Weightings: The Irish Times ‘poll portal’ includes breakdowns by age, gender, social grade, and region. Other breakdowns are also offered.
Turnout model: People who say they are unlikely to vote are excluded. Those who say the outcome “makes no difference” (giving the lowest answer) on a 10-point scale question are also excluded.
Vote intention question:

This is unclear. Party support refers to “first-preference vote percentages in general elections”. Neither the ‘portal’ nor the article on January 20th include the exact question wording.
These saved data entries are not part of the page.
-- ==== Sys2Proof/Laws/MemPath.lean ====
section
/-! SUPPORT. Laws/MemPath.lean: all that an access of memory may change, for every operation of the memory path. -/

namespace Sys2Proof.Machine

theorem Quiet.refl (s : State) : Quiet s s := ⟨rfl, rfl, rfl, rfl, fun _ => rfl, rfl, rfl, rfl, rfl, rfl, fun _ => rfl, id⟩

theorem Quiet.trans {a b c : State} (h : Quiet a b) (g : Quiet b c) : Quiet a c :=
  ⟨g.root.trans h.root, g.cores.trans h.cores, g.heads.trans h.heads, g.lcs.trans h.lcs,
   fun i => (congrArg (fun x : Port => { x with replay := (portOf a i).replay, nextSeq := (portOf a i).nextSeq }) (g.ports i)).trans
     (h.ports i),
   g.peer.trans h.peer, g.agenda.trans h.agenda, g.cur.trans h.cur, g.tick.trans h.tick, g.nextId.trans h.nextId,
   fun p => (congrArg (fun x : Part => { x with fatal := (partOf a p).fatal }) (g.parts p)).trans (h.parts p),
   fun m => g.mem (h.mem m)⟩

/-- The state with memory, its caches and requests in flight taken from another. -/
def withMem (t s : State) : State :=
  { t with dram := s.dram, l2 := s.l2, tlb := s.tlb, wcache := s.wcache, resv := s.resv, reqs := s.reqs }

/-- A change of memory and its caches alone. -/
theorem Quiet.of {s t : State} (h : withMem t s = s) (m : Memory.wf s.dram.mem = true → Memory.wf t.dram.mem = true) :
    Quiet s t := by
  have f : ∀ {α : Type} (g : State → α), g (withMem t s) = g s := fun g => congrArg g h
  have hp : t.parts = s.parts := f State.parts
  have hq : t.ports = s.ports := f State.ports
  exact ⟨f State.root, f State.cores, f State.heads, f State.lcs, fun i => by simp only [portOf, hq],
    f State.peerReply, f State.agenda, f State.cur, f State.tick, f State.nextId, fun p => by simp only [partOf, hp], m⟩

theorem Quiet.step {a b c : State} (h : Quiet a b) (g : Quiet b c) : Quiet a c := h.trans g

/-! ### Links -/

/-- A port whose buffer and numbering alone changed. -/
theorem modPort_quiet (s : State) (i : Nat) (f : Port → Port)
    (hf : ∀ p : Port, { f p with replay := p.replay, nextSeq := p.nextSeq } = p) : Quiet s (modPort s i f) := by
  refine ⟨rfl, rfl, rfl, rfl, fun j => ?_, rfl, rfl, rfl, rfl, rfl, fun _ => rfl, id⟩
  rw [portOf_modPort]
  split
  · rename_i h; subst h; exact hf _
  · rfl

theorem cross_quiet (s : State) (a b : Nat) (h : List Byte) (l : Load) : Quiet s (cross s a b h l) := by
  unfold cross
  split
  · exact .refl s
  · exact modPort_quiet _ _ _ fun _ => rfl

theorem sendOn_quiet (s : State) (i g : Nat) (h : List Byte) (l : Load) : Quiet s (sendOn s i g h l) :=
  modPort_quiet _ _ _ fun _ => rfl

theorem sendFabric_quiet (s : State) (d p n v : Nat) (h : List Byte) (l : Load) : Quiet s (sendFabric s d p n v h l) := by
  unfold sendFabric
  split
  · exact .refl s
  · exact (cross_quiet ..).trans (sendOn_quiet ..)

theorem crossings_quiet (s : State) (w : Who) (k : Nat) (va : VA) (o b : Load) : Quiet s (crossings s w k va o b) := by
  unfold crossings
  split
  · exact .refl s
  · exact (cross_quiet ..).trans (cross_quiet ..)

theorem toAndFro_quiet (s : State) (w : Who) (va : VA) (o b : Load) : Quiet s (toAndFro s w va o b) := by
  unfold toAndFro
  split
  · exact crossings_quiet ..
  · exact .refl s

theorem farAccess_quiet {α : Type} (s : State) (w : Who) (va : VA) (n pa : Nat) (o b : Load) (v : α) :
    Quiet s (farAccess s w va n pa o b v).2 := by
  unfold farAccess
  split
  · exact toAndFro_quiet ..
  · dsimp only
    split <;> exact (toAndFro_quiet ..).trans (sendFabric_quiet ..)

/-! ### DRAM -/

theorem countCorr_quiet (s : State) (c b : Nat) : Quiet s (countCorr s c b) := .of rfl id

theorem readUnit_quiet (s : State) (c b r k n : Nat) : Quiet s (readUnit s c b r k n).2 := by
  unfold readUnit; grind [countCorr_quiet, Quiet.refl]

theorem markDirty_quiet (s : State) (c b r : Nat) : Quiet s (markDirty s c b r) := by
  unfold markDirty; split
  · exact .of rfl id
  · exact .refl s
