/-- A table into which the entries of another were set. -/
theorem getD_foldl_setD [DecidableEq α] (d : α) (es m : SMap α) (j : Nat) (h : rising es = true) :
    getD d (es.foldl (fun acc e => setD d acc e.1 e.2) m) j = (lookup es j).getD (getD d m j) := by
  rw [rising_iff] at h
  induction es generalizing m with
  | nil => rfl
  | cons e es ih =>
    obtain ⟨he, hes⟩ := List.pairwise_cons.mp h
    rw [List.foldl_cons, ih _ hes, getD_setD, lookup_cons]
    by_cases hj : e.1 = j
    · have hn : lookup es j = none := lookup_eq_none _ _ fun x hx => by have := he x hx; omega
      simp [hj, hn]
    · simp [hj, Ne.symm hj]
end

/-! What the operations on rows leave: outside the memory banks nothing changes. -/

section
variable {s t u : State} {chan bank row src dst p k : Nat}

theorem OnlyDram.trans (h : OnlyDram s t) (h' : OnlyDram t u) : OnlyDram s u := by
  unfold OnlyDram at *
  rw [← h, ← h']

theorem OnlyDram.withDram (s : State) (d : Dram) : OnlyDram s { s with dram := d } := rfl

theorem copyRow_onlyDram (s : State) (chan bank src dst : Nat) : OnlyDram s (copyRow s chan bank src dst) := rfl

theorem nextSeq_onlyDram (s : State) (chan bank : Nat) : OnlyDram s (nextSeq s chan bank).2 := by
  unfold nextSeq
  split
  · rfl
  · rfl

theorem fillSlot_onlyDram (s : State) (chan bank row k p : Nat) : OnlyDram s (fillSlot s chan bank row k p) :=
  ((nextSeq_onlyDram s chan bank).trans (copyRow_onlyDram ..)).trans (.withDram ..)

theorem promoteRow_onlyDram (s : State) (chan bank row p : Nat) : OnlyDram s (promoteRow s chan bank row p).2 := by
  unfold promoteRow
  dsimp only
  split
  · rfl
  split
  · rfl
  split
  · split
    · rfl
    · exact (nextSeq_onlyDram s chan bank).trans (.withDram ..)
  split
  · rfl
  split
  · exact fillSlot_onlyDram ..
  split
  · rfl
  · split
    · exact ((copyRow_onlyDram ..).trans (.withDram ..)).trans (fillSlot_onlyDram ..)
    · exact (OnlyDram.withDram ..).trans (fillSlot_onlyDram ..)

/-! What they do to the banks. -/

/-- Below its wrap the counter gives its value and counts on. -/
theorem nextSeq_below (h : getD 0 s.dram.pctr (chan * 32 + bank) < 2 ^ 40 - 1) :
    nextSeq s chan bank = (getD 0 s.dram.pctr (chan * 32 + bank), { s with dram := { s.dram with
      pctr := setD 0 s.dram.pctr (chan * 32 + bank) (getD 0 s.dram.pctr (chan * 32 + bank) + 1) } }) := by
  unfold nextSeq
  rw [if_neg (Nat.not_le.mpr h)]

/-- A copied row: the bytes of the source stand in the destination, the others as they were. -/
theorem bankByte_copyRow (hw : Memory.wf s.dram.mem = true) (a : Nat) :
    bankByte (copyRow s chan bank src dst) a =
      if rowKey chan bank dst 0 ≤ a ∧ a < rowKey chan bank dst 0 + 2048 then
        bankByte s (a - rowKey chan bank dst 0 + rowKey chan bank src 0)
      else bankByte s a := by
  have hr : rising s.dram.mem = true := (Bool.and_eq_true_iff.mp hw).1
  have hf := getD_foldl_setD 0#8 _ (withoutRow s.dram.mem (rowKey chan bank dst 0)) a
    (rising_rowEntries s.dram.mem (rowKey chan bank src 0) (rowKey chan bank dst 0) hr)
  refine hf.trans ?_
  rw [lookup_rowEntries, getD, withoutRow, lookup_outside]
  by_cases h : rowKey chan bank dst 0 ≤ a ∧ a < rowKey chan bank dst 0 + 2048
  · rw [if_pos h, if_pos h, if_pos h]
    rfl
  · rw [if_neg h, if_neg h, if_neg h]
    rfl
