-- ==== Sys2Proof/Machine/Timer.lean ====
section
/-! DEFINITION. The actions of the retransmission timer (41_timer.md R121-R126) and the commands TMR_START, TMR_STOP,
TMR_RESET, TMR_DOUBLE, TMR_TICK and TMR_QUERY (R127-R132). -/

namespace Sys2Proof.Machine

/-- `t_start()` (41_timer.md R121). -/
def tStart (s : State) : State := { s with tmrElapsed := 0, conn := { s.conn with tmrRunning := true } }

/-- `t_stop()` (41_timer.md R122). -/
def tStop (s : State) : State := s.withConn { s.conn with tmrRunning := false }

/-- `t_reset()` (41_timer.md R123). -/
def tReset (s : State) : State := { s with tmrRto := zext64 s.cfgRtoInit }

/-- `t_double()` (41_timer.md R124). -/
def tDouble (s : State) : State := { s with tmrRto := satDbl64 s.tmrRto }

/-- `t_tick(dt)` (41_timer.md R125). -/
def tTick (dt : U64) (s : State) : State :=
  { s with tmrElapsed := if s.conn.tmrRunning then satAdd64 s.tmrElapsed dt else s.tmrElapsed }

/-- `t_expired()` (41_timer.md R126). -/
def tExpired (s : State) : Bool := s.conn.tmrRunning && decide (s.tmrRto.toNat ≤ s.tmrElapsed.toNat)

/-- TMR_START's writes. -/
def tmrStartBody (s : State) : Work := { st := tStart s }

/-- TMR_START (41_timer.md R127). -/
def execTmrStart (s : State) : Out := .next (runCommand noCheck tmrStartBody s)

/-- TMR_STOP's writes. -/
def tmrStopBody (s : State) : Work := { st := tStop s }

/-- TMR_STOP (41_timer.md R128). -/
def execTmrStop (s : State) : Out := .next (runCommand noCheck tmrStopBody s)

/-- TMR_RESET's writes. -/
def tmrResetBody (s : State) : Work := { st := tReset s }

/-- TMR_RESET (41_timer.md R129). -/
def execTmrReset (s : State) : Out := .next (runCommand noCheck tmrResetBody s)

/-- TMR_DOUBLE's writes. -/
def tmrDoubleBody (s : State) : Work := { st := tDouble s }

/-- TMR_DOUBLE (41_timer.md R130). -/
def execTmrDouble (s : State) : Out := .next (runCommand noCheck tmrDoubleBody s)

/-- TMR_TICK's writes. -/
def tmrTickBody (s : State) : Work := { st := tTick (tickDelta s) s }

/-- TMR_TICK (41_timer.md R131). -/
def execTmrTick (s : State) : Out := .next (runCommand noCheck tmrTickBody s)

/-- TMR_QUERY's writes and its request bit. -/
def tmrQueryBody (s : State) : Work :=
  { st := { s with res0 := s.tmrElapsed, res1 := s.tmrRto }, req := { expired := tExpired s } }

/-- TMR_QUERY (41_timer.md R132). -/
def execTmrQuery (s : State) : Out := .next (runCommand noCheck tmrQueryBody s)

end Sys2Proof.Machine
end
Undecided voters are not included or allocated in the headline estimates.

Ireland Thinks

Survey mode: Telephone (landline and mobile).
Target population: Irish adults (18+).
Weightings: Age, gender, social grade, region, education level.
Turnout model: Weighted to fit the profile of likely voters, based on voter propensity “from actual election data”.
Vote intention question:

If there was a general election tomorrow, which of the following political parties would you give your first preference to?

The methodological statements are based on a poll from April 2017, and may have changed.

Panelbase

Survey mode: Internet panel.
Target population: Irish adults (18+).
Weightings: age, sex, region, household income, and 2016 election vote recall.
Turnout model: “Likely voters”, with undecided voters excluded.
Vote intention question:

Who do you currently intend to vote for with your first preference vote?
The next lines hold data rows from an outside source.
-- ==== Sys2Proof/Certificates/Slice0/Obligations.lean ====
section
/-! DEFINITION. The statements about the model. Each docstring names the rule of spec/ it formalises. -/

open Sys2Proof Sys2Proof.Machine

/-! ## Decoding -/

/-- Decode and encode agree on every instruction (30_encoding.md R84, R85). -/
def Obligations.DecodeEncodeRoundTrip : Prop :=
  ∀ i : Instr, decode (encode i) = .ok i

/-- A word that decodes is the encoding of what it decodes to: every legal word has one meaning, and no bit of it is
dropped (30_encoding.md R84, R85). -/
def Obligations.DecodedWordIsItsEncoding : Prop :=
  ∀ (w : U32) (i : Instr), decode w = .ok i → encode i = w

/-- 30_encoding.md R84: a command word selects the unique row with `(w & mask) = match`; the masks fix everything but
the row's own FLAGS letters and, for SEG_RX, IMM16; no two rows overlap; a word that selects no row ends with EOPC
and changes nothing but STATUS. -/
def Obligations.CommandWordSelectsUniqueRow : Prop :=
  (∀ (m m' : Mnemonic) (w : U32), m.row.selects w = true → m'.row.selects w = true → m = m') ∧
  (∀ (m : Mnemonic) (w : U32), m.row.selects w = true → ∃ i, decode w = .ok i ∧ i.mnemonic = m) ∧
  (∀ m : Mnemonic, m.row.mask = ~~~ freeBits m) ∧
  (∀ (s : State) (v : U64) (rest : List HostAccess),
    s.hostQueue = .write 0x00 8 v :: rest → (∀ m : Mnemonic, m.row.selects (low32 v) = false) →
    step s = .next { s with hostQueue := rest, status := { code := .eopc, req := {} } })

/-- A few words written out from the patterns of 30_encoding.md R85, one of each family, and words that select no
row. -/
def Obligations.SampleWordsDecode : Prop :=
  decode 0x00000000 = .ok .nop ∧
  decode 0x00000002 = .ok .unwrap ∧
  decode 0x00000303 = .ok (.seglen true true) ∧
  decode 0x00000014 = .ok .tmrTick ∧
  decode 0x03E80920 = .ok (.segRx true false false true 1000) ∧
  decode 0x00001022 = .ok (.rxStatus true) ∧
  decode 0x00000123 = .ok (.txSent true false) ∧
  decode 0x00000029 = .ok .stamp ∧
  decode 0x0000002A = .ok .init ∧
  decode 0x0000002B = .error .reservedOp ∧
  decode 0x00010001 = .error .unusedField ∧
  decode 0x00001120 = .error .unusedField

/-- 30_encoding.md R88: a legal assembler command's word decodes to the command it names. -/
def Obligations.AssemblerWordsDecode : Prop :=
  ∀ c : AsmCmd, c.wellFormed = true → decode (asmWord c) = .ok (asmInstr c) ∧ encode (asmInstr c) = asmWord c

/-! ## The register window and the step -/

/-- 20_memory.md R63: a host write of CMD decodes bits 31:0 of the written value and executes the command to
completion in the state left by the accesses before it. -/
def Obligations.CommandWriteRunsDecodedCommand : Prop :=
  ∀ (s : State) (v : U64) (rest : List HostAccess) (i : Instr),
    s.hostQueue = .write 0x00 8 v :: rest → decode (low32 v) = .ok i →
    step s = exec i { s with hostQueue := rest }

/-- Without a host access the block does nothing (70_reset_and_hazards.md R252; the idle step is the model's, log 2). -/
def Obligations.BlockIdlesWithoutAccess : Prop :=
  ∀ s : State, s.hostQueue = [] → step s = .next s

/-- 20_memory.md R64: the only defined access is an 8-byte access at a multiple of 8; the model refuses every other,
and refuses nothing else. -/
def Obligations.OnlyUndefinedAccessesRefused : Prop :=
  (∀ (s : State) (off : BitVec 8) (width : Nat) (rest : List HostAccess),
    s.hostQueue = .read off width :: rest → (width ≠ 8 ∨ off.toNat % 8 ≠ 0) →
    step s = .refused (.badAccess off width)) ∧
  (∀ (s : State) (off : BitVec 8) (width : Nat) (v : U64) (rest : List HostAccess),
    s.hostQueue = .write off width v :: rest → (width ≠ 8 ∨ off.toNat % 8 ≠ 0) →
    step s = .refused (.badAccess off width)) ∧
  (∀ s : State, (∀ a ∈ s.hostQueue, a.wellFormed = true) → ∃ t, step s = .next t)

/-- 20_memory.md R62, R66, R67: what a read of each slot of the window returns (nothing else changes), what a write of
each slot but CMD does, that a write of CMD issues a command, and that every access but a CMD write is idempotent. -/
def Obligations.RegisterWindowAccesses : Prop :=
  (∀ (s : State) (off : BitVec 8) (rest : List HostAccess),
    s.hostQueue = .read off 8 :: rest → off.toNat % 8 = 0 →
    step s = .next { s with
      hostQueue := rest
      readData :=
        if off = 0x08 then s.arg0 else if off = 0x10 then s.arg1 else if off = 0x18 then s.arg2
        else if off = 0x20 then s.res0 else if off = 0x28 then s.res1 else if off = 0x30 then s.res2
        else if off = 0x38 then statusWord s else if off = 0x40 then connWord s
        else if off = 0x48 then s.cfgRtoInit.setWidth 64 else if off = 0x50 then s.cfgMaxRetx.setWidth 64
        else if off = 0x58 then s.cfgCapacity else if off = 0x60 then s.cfgTxIsn.setWidth 64
        else if off = 0x68 then s.txNext else if off = 0x70 then s.txAcked
        else if off = 0x78 then s.txInflight else if off = 0x80 then s.txWindow.setWidth 64
        else if off = 0x88 then s.retxCount.setWidth 64 else if off = 0x90 then s.tmrRto
        else if off = 0x98 then s.tmrElapsed else if off = 0xA0 then s.timeSinceRx
        else if off = 0xA8 then s.rxIsn.setWidth 64 else if off = 0xB0 then s.rxAssembled
        else if off = 0xB8 then s.rxBuffered else if off = 0xC0 then s.seglSeqno.setWidth 64
        else if off = 0xC8 then s.seglLen else 0 }) ∧
  (∀ (s : State) (off : BitVec 8) (v : U64) (rest : List HostAccess),
    s.hostQueue = .write off 8 v :: rest → off.toNat % 8 = 0 → off ≠ 0x00 →
    step s = .next
      (if off = 0x08 then { s with hostQueue := rest, arg0 := v }
       else if off = 0x10 then { s with hostQueue := rest, arg1 := v }
       else if off = 0x18 then { s with hostQueue := rest, arg2 := v }
       else if off = 0x48 then { s with hostQueue := rest, cfgRtoInit := v.setWidth 32 }
       else if off = 0x50 then { s with hostQueue := rest, cfgMaxRetx := v.setWidth 32 }
       else if off = 0x58 then { s with hostQueue := rest, cfgCapacity := v }
       else if off = 0x60 then
         { s with hostQueue := rest, cfgTxIsn := if s.conn.txSynSent then s.cfgTxIsn else v.setWidth 32 }
       else { s with hostQueue := rest })) ∧
  (∀ (s : State) (v : U64) (rest : List HostAccess), s.hostQueue = .write 0x00 8 v :: rest →
    step s =
      match decode (v.setWidth 32) with
      | .ok i => exec i { s with hostQueue := rest }
      | .error _ => .next { s with hostQueue := rest, status := { code := .eopc, req := {} } }) ∧
  (∀ (s t : State) (a : HostAccess) (rest : List HostAccess), s.hostQueue = a :: rest → (∀ v, a ≠ .write 0x00 8 v) →
    step s = .next t → step { t with hostQueue := a :: rest } = .next t)

/-- 20_memory.md R65: the window is little-endian: the byte at `off + i` holds bits `8i+7 : 8i` of the register at
`off`. -/
def Obligations.WindowIsLittleEndian : Prop :=
  ∀ (s : State) (off : BitVec 8) (i : Nat), off.toNat % 8 = 0 → i < 8 →
    windowByte s (off + BitVec.ofNat 8 i) = BitVec.ofNat 8 ((windowRead s off).toNat / 2 ^ (8 * i))

/-- Host accesses take effect one at a time in the host's program order (20_memory.md R69): an access offered later has
no influence on the step that takes an earlier one, and waits its turn (the queue is the model's, log 2). -/
def Obligations.LaterAccessWaitsItsTurn : Prop :=
  ∀ (s t : State) (a : HostAccess), s.hostQueue ≠ [] → step s = .next t → step (s.offer a) = .next (t.offer a)

/-- A host write of a slot other than CMD leaves every byte of the window outside that slot unchanged (20_memory.md
R66). -/
def Obligations.SlotWriteLeavesOtherBytes : Prop :=
  ∀ (s t : State) (off : BitVec 8) (v : U64) (rest : List HostAccess),
    s.hostQueue = .write off 8 v :: rest → off ≠ 0x00 → step s = .next t →
    ∀ a : BitVec 8, (a.toNat < off.toNat ∨ off.toNat + 8 ≤ a.toNat) → windowByte t a = windowByte s a

/-- An access to the host address `BASE + off` reaches offset `off`, `BASE` being a multiple of 256; an access to any
other address is not the block's (20_memory.md R60, R61; the queue is the model's, log 2, log 6). That this holds of an
access that starts below BASE and runs into the window is the model's choice (log 14). -/
def Obligations.WindowSitsAtBase : Prop :=
  Config.base % 256 = 0 ∧
  (∀ (s : State) (off : BitVec 8) (width : Nat) (v : U64),
    memRead (Config.base + off.toNat) width s = { s with hostQueue := s.hostQueue ++ [.read off width] } ∧
    memWrite (Config.base + off.toNat) width v s = { s with hostQueue := s.hostQueue ++ [.write off width v] }) ∧
  (∀ (s : State) (addr width : Nat) (v : U64), (addr < Config.base ∨ Config.base + 256 ≤ addr) →
    memRead addr width s = s ∧ memWrite addr width v s = s)

/-- 10_state.md R26: the bits of STATUS as a host reads it; a host write of it is ignored, every command rewrites all
of it, and it is 0 after reset. -/
def Obligations.StatusWordLayout : Prop :=
  statusWord State.reset = 0 ∧
  (∀ (s : State) (v : U64), regWrite s .status v = s) ∧
  (∀ (i : Instr) (s : State) (old : Status), exec i { s with status := old } = exec i s) ∧
  ∀ s : State,
    (statusWord s).extractLsb' 0 8 = s.status.code.value ∧
    (statusWord s).getLsbD 8 = s.status.req.retxReq ∧
    (statusWord s).getLsbD 9 = s.status.req.rstReq ∧
    (statusWord s).getLsbD 10 = s.status.req.flushReq ∧
    (statusWord s).getLsbD 11 = s.status.req.emptyReq ∧
    (statusWord s).getLsbD 12 = s.status.req.connectReq ∧
    (statusWord s).getLsbD 13 = s.status.req.fwd ∧
    (statusWord s).getLsbD 14 = s.status.req.last ∧
    (statusWord s).getLsbD 15 = s.status.req.ackv ∧
    (statusWord s).getLsbD 16 = s.status.req.pend ∧
    (statusWord s).getLsbD 17 = s.status.req.expired ∧
    (statusWord s).getLsbD 18 = s.status.req.stampv ∧
    (statusWord s).getLsbD 19 = s.status.req.streamErr ∧
    (statusWord s).getLsbD 20 = s.status.req.closedNow ∧
    (statusWord s).getLsbD 21 = s.status.req.keepalive ∧
    (statusWord s).extractLsb' 22 2 = 0 ∧
    (statusWord s).extractLsb' 24 3 = (stateTag s).value ∧
    (statusWord s).extractLsb' 27 37 = 0

/-- 10_state.md R27: the bits of CONN as a host reads it; a host write of it is ignored, and after reset only ACTIVE
and LINGER are 1. -/
def Obligations.ConnWordLayout : Prop :=
  connWord State.reset = 3 ∧
  (∀ (s : State) (v : U64), regWrite s .conn v = s) ∧
  ∀ s : State,
    (connWord s).getLsbD 0 = s.conn.active ∧
    (connWord s).getLsbD 1 = s.conn.linger ∧
    (connWord s).getLsbD 2 = s.conn.err ∧
    (connWord s).getLsbD 3 = s.conn.txSynSent ∧
    (connWord s).getLsbD 4 = s.conn.txFinSent ∧
    (connWord s).getLsbD 5 = s.conn.txEof ∧
    (connWord s).getLsbD 6 = s.conn.rxSynSeen ∧
    (connWord s).getLsbD 7 = s.conn.rxEnded ∧
    (connWord s).getLsbD 8 = s.conn.tmrRunning ∧
    (connWord s).getLsbD 9 = s.conn.segPend ∧
    (connWord s).getLsbD 10 = s.conn.txd ∧
    (connWord s).getLsbD 11 = false ∧
    (connWord s).extractLsb' 12 3 = (stateTag s).value ∧
    (connWord s).extractLsb' 15 49 = 0

/-! ## Reset and the state tag -/

/-- 10_state.md R53: the value power-on reset gives every register. The parameters are opaque, so this says nothing of
their values. The model's own hostQueue and readData are not stated (log 2, log 3). -/
def Obligations.PowerOnResetValues : Prop :=
  regRead State.reset .arg0 = 0 ∧ regRead State.reset .arg1 = 0 ∧ regRead State.reset .arg2 = 0 ∧
  regRead State.reset .res0 = 0 ∧ regRead State.reset .res1 = 0 ∧ regRead State.reset .res2 = 0 ∧
  regRead State.reset .status = 0 ∧ regRead State.reset .conn = 3 ∧
  State.reset.conn = Conn.fresh ∧ stateTag State.reset = .listen ∧
  State.reset.cfgRtoInit = Config.pRtoInit ∧ State.reset.cfgMaxRetx = Config.pMaxRetx ∧
  State.reset.cfgCapacity = Config.pCapacity ∧ State.reset.cfgTxIsn = Config.pTxIsn ∧
  State.reset.txNext = 0 ∧ State.reset.txAcked = 0 ∧ State.reset.txInflight = 0 ∧
  State.reset.txWindow = 1 ∧ State.reset.retxCount = 0 ∧
  State.reset.tmrRto = Config.pRtoInit.setWidth 64 ∧ State.reset.tmrElapsed = 0 ∧
  State.reset.timeSinceRx = 0 ∧
  State.reset.rxIsn = 0 ∧ State.reset.rxAssembled = 0 ∧ State.reset.rxBuffered = 0 ∧
  State.reset.seglSeqno = 0 ∧ State.reset.seglLen = 0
The summary is based on Panelbase’s poll from 24th — 31st January 2020, on behalf of The Times Ireland.

Red C

Survey mode: Telephone (landline and mobile).
Target population: Irish adults (18+).
Weightings: “to profile of all adults”. Red C also applied a past vote recall weighting.
Turnout model: Self-reported likelihood to vote, on a 10-point scale question, and recalling voting in the past election. It is unclear how self-reported likelihood question, as the base is adults who “will vote”.
Vote intention question:

If the general election was tomorrow which party or independent candidate do you think you would give your first preference to?

Unsure voters are excluded from the headline estimate. Like B&A, Red C adjust vote intentions based on past vote recall:

A further past vote weighting is included that takes the recall for how people voted in the last election, compares this to the actual results and weights the data between the two.

Survation

Survey mode: Internet panel.
Target population: Irish adults (18+).
Weightings: Age, sex, region, 2016 General Election vote recall,
Turnout model: Turnout factor based on their stated likelihood to vote (0–10). As an example, those who say 7/10 are assigned a score of 0.7.
Vote intention question:

If the general election were tomorrow, for which of the following parties would you vote as your first preference?

Undecided voters were excluded from the published estimates.